Will Sinn Fein and the DUP slim away a few UUP MLAs?

Liam Clarke reported on a study done by the Belfast Telegraph in which present voting trends were projected on to a future Stormont assembly with only five or four seats per Westminster constituency rather than the present six. He reported that the UUP would be the biggest loser--reduced to only nine seats from its present 16. This is only one seat ahead of Alliance at present. If the UUP drops down to nine seats it will lose its second minister and be reduced to a single minister on the Executive like Alliance and the SDLP.

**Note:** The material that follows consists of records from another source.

/-! ## Contexts and slots (R263-R266) -/

def Hw.ctx (s : Hw) (c : Nat) : Ctx := nget {} s.wgt.ctxs c
def Hw.setCtx (s : Hw) (c : Nat) (x : Ctx) : Hw := { s with wgt := { s.wgt with ctxs := nput {} s.wgt.ctxs c x } }
def Hw.slot (s : Hw) (c k : Nat) : CtxSlot := nget {} (s.ctx c).slots k
def Hw.setSlot (s : Hw) (c k : Nat) (x : CtxSlot) : Hw :=
  s.setCtx c { s.ctx c with slots := nput {} (s.ctx c).slots k x }

def SlotSt.code : SlotSt → Nat
  | .free => 0 | .preparing => 1 | .prepared => 2 | .current => 3 | .draining => 4

/-- The four slots of a context. -/
def slotIxs : List Nat := [0, 1, 2, 3]

/-- The weight section of a billet that is active, takes over or is armed (R262). -/
def Hw.wgtSec (s : Hw) : Option WgtSec :=
  ((s.running.bind (·.img.weight)).or (s.incoming.bind (·.img.weight))).or (s.armed.bind (·.img.weight))

/-- Every slot of every context that is not FREE: context, slot number, slot. -/
def Hw.liveSlots (s : Hw) : List (Nat × Nat × CtxSlot) :=
  s.wgt.ctxs.flatMap fun e => (slotIxs.map fun k => (e.1, k, nget {} e.2.slots k)).filter fun x => decide (x.2.2.state ≠ .free)

/-- Images that a slot references, base and adapters with their tables. -/
def CtxSlot.allImages (x : CtxSlot) : List Img := x.images ++ x.adapters.flatMap fun a => a.table :: a.images

/-- Pages of an image. -/
def Img.pages (i : Img) : List Nat := (List.range i.count).map (i.first + ·)

/-- Release pages at the next boundary (R265). -/
def Hw.queueRelease (s : Hw) (ps : List Nat) : Hw :=
  let id := s.tng.nextReq
  { s with tng := { s.tng with nextReq := id + 1, releases := s.tng.releases ++ ps.map fun p => (p, id) } }

/-- Release the images that no live slot references any more (R265). -/
def Hw.dropImages (s : Hw) (imgs : List Img) : Hw :=
  let used := (s.liveSlots.flatMap fun e => e.2.2.allImages).map (·.first)
  s.queueRelease ((imgs.filter fun i => !used.contains i.first).flatMap Img.pages)

/-- A slot becomes FREE and releases what only it held (R265, R266). -/
def Hw.freeSlot (s : Hw) (c k : Nat) : Hw :=
  let imgs := (s.slot c k).allImages
  (s.setSlot c k {}).dropImages imgs

/-- What a load or a session writes from the start: the slot's table and directory hold no entry (R264). -/
def Hw.clearTable (s : Hw) (c k : Nat) : Hw :=
  match s.wgt.sec with
  | none => s
  | some g => (List.range 48).foldl (fun s f => s.memErase (bonded f 0 (g.dtOff + (c * 4 + k) * g.dtSize))
      ((g.tensorCount * 16 + 63) / 64 * 64 + 32768)) s

/-- Span address of a page of this module's migrating range (R274, R304). -/
def Hw.pageAddr (s : Hw) (p : Nat) : Nat := s.spn.rank.toNat * 2 ^ 48 + pageOff p

/-- The lowest run of `n` pages that nothing holds: not homed, not under an order, in no pool, plan or ring (which pages an
image takes is not stated, DESIGN CHOICE, log 23). -/
def Hw.freeRun (s : Hw) (n : Nat) : Option Nat :=
  match s.tng.sec with
  | none => none
  | some sec =>
    let ranges : List (Nat × Nat) := (s.tng.homes.map fun e => (e.1, 1)) ++ (s.tng.orders.map fun o => (o.page, 1))
      ++ (sec.plan.map fun e => (e.first, e.count)) ++ [(s.flt.trailPage.toNat, 2 ^ 20)]
      ++ (match s.kv.sec with
        | some k => [(pageOf (addrOff s.kv.poolBase.toNat), s.kv.poolSize.toNat * k.frames)]
        | none => [])
    let ok (p : Nat) : Bool := decide (p + n ≤ sec.homePages) &&
      ranges.all fun r => decide (p + n ≤ r.1) || decide (r.1 + r.2 ≤ p)
    ((0 :: ranges.map fun r => r.1 + r.2).filter ok).foldl (fun (b : Option Nat) p => match b with
      | none => some p
      | some q => some (min p q)) none

/-- Place `n` pages in a tier, contents cleared; none where the tier lacks room (R262). -/
def Hw.placePages (s : Hw) (n tier f w : Nat) : Option (Hw × Nat) :=
  (s.freeRun n).bind fun first =>
    ((List.range n).foldl (fun (o : Option Hw) i => o.bind fun s => (s.findRoom tier f w).map fun l =>
      (s.setHome (first + i) { state := .home, tier := tier, cls := 1, location := l }).memErase
        (pageOff (first + i)) pageBytes) (some s)).map fun s => (s, first)

/-- Write an image's bytes into its pages; in bonded memory they enter through vertical ports (R260). -/
def Hw.writeImage (s : Hw) (first : Nat) (img : NMap Byte) : Hw :=
  let pages := (img.map fun e => e.1 / pageBytes).eraseDups
  let s := pages.foldl (fun s p =>
    s.unitTraffic 186 (pageOff (first + p)) (img.filter fun e => decide (e.1 / pageBytes = p)).length false) s
  { s with mem := img.foldl (fun m e => nput 0 m (pageOff first + e.1) e.2) s.mem }

/-- A descriptor entry (R264). -/
def descEntry (addr fmt tier : Nat) (base : Bool) (pages : Nat) : List Byte :=
  leBytes 8 addr ++ leBytes 8 (fmt + tier * 32 + b2n base * 256 + 512 + pages * 1024)

/-- Offset of a slot's descriptor table in each field (R264). -/
def WgtSec.tableOff (g : WgtSec) (c k : Nat) : Nat := g.dtOff + (c * 4 + k) * g.dtSize
/-- Offset of the adapter directory behind it (R264). -/
def WgtSec.dirOff (g : WgtSec) (c k : Nat) : Nat := g.tableOff c k + (g.tensorCount * 16 + 63) / 64 * 64

/-- The descriptor entry of an image under the billet's tensor list. -/
def Hw.imgEntry (s : Hw) (g : WgtSec) (base : Bool) (i : Img) : List Byte :=
  match g.tensors.find? fun d => decide (d.id = i.tensor) with
  | none => leBytes 16 0
  | some d => descEntry (s.pageAddr i.first) (((g.tilesOf d).map (·.fmt)).headD 0) d.tier base i.count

Alliance would not lose any seats because its members are all among the top four in each of its Greater Belfast constituencies. All the other parties would lose, but none to the same extent as the UUP.  The big loss would occur in the reduction from six to five seats and not from five to four. This is because the party now has many marginal seats scattered around the province, as opposed to Alliance, the SDLP and Sinn Fein who have their seats concentrated in a few geographic areas. The UUP has multiple seats--two each--in only two constituencies: Strangford and Upper Bann (David Trimble's old seat).

Alliance is concentrated in a "donut" around Belfast taking in Strangford, East Antrim, South Antrim and North Down. The SDLP is concentrated in Foyle, the former constituency of both John Hume and Mark Durkan; South Down, the former constituency of Eddy McGrady and Brid Rodgers; and in South Belfast.  The DUP is spread around the country but most concentrated in Co. Londonderry, Co. Antrim, and in Lagan Valley. Sinn Fein is most concentrated in the southwest of the province--west of the River Bann that splits the province in two and south of Co. Londonderry--and  in West Belfast. 

This would give the DUP incentive to reduce the number of seats per constituency, ostensibly as an economy measure. Sinn Fein could probably be talked into going along because of the marginal improvement it would give it over its rival, the SDLP. And Alliance could be counted to go along. The UUP and SDLP would not be strong enough by themselves to block such a reduction and there is a very good case to be made that the Stormont assembly is indeed much too large compared to other regional parliaments in the UK.  This is all the more reason why the two former leading parties should go into opposition. The Northern Ireland Office might be more opposed to weakening the official opposition than to weakening a few superfluous parties in the Executive.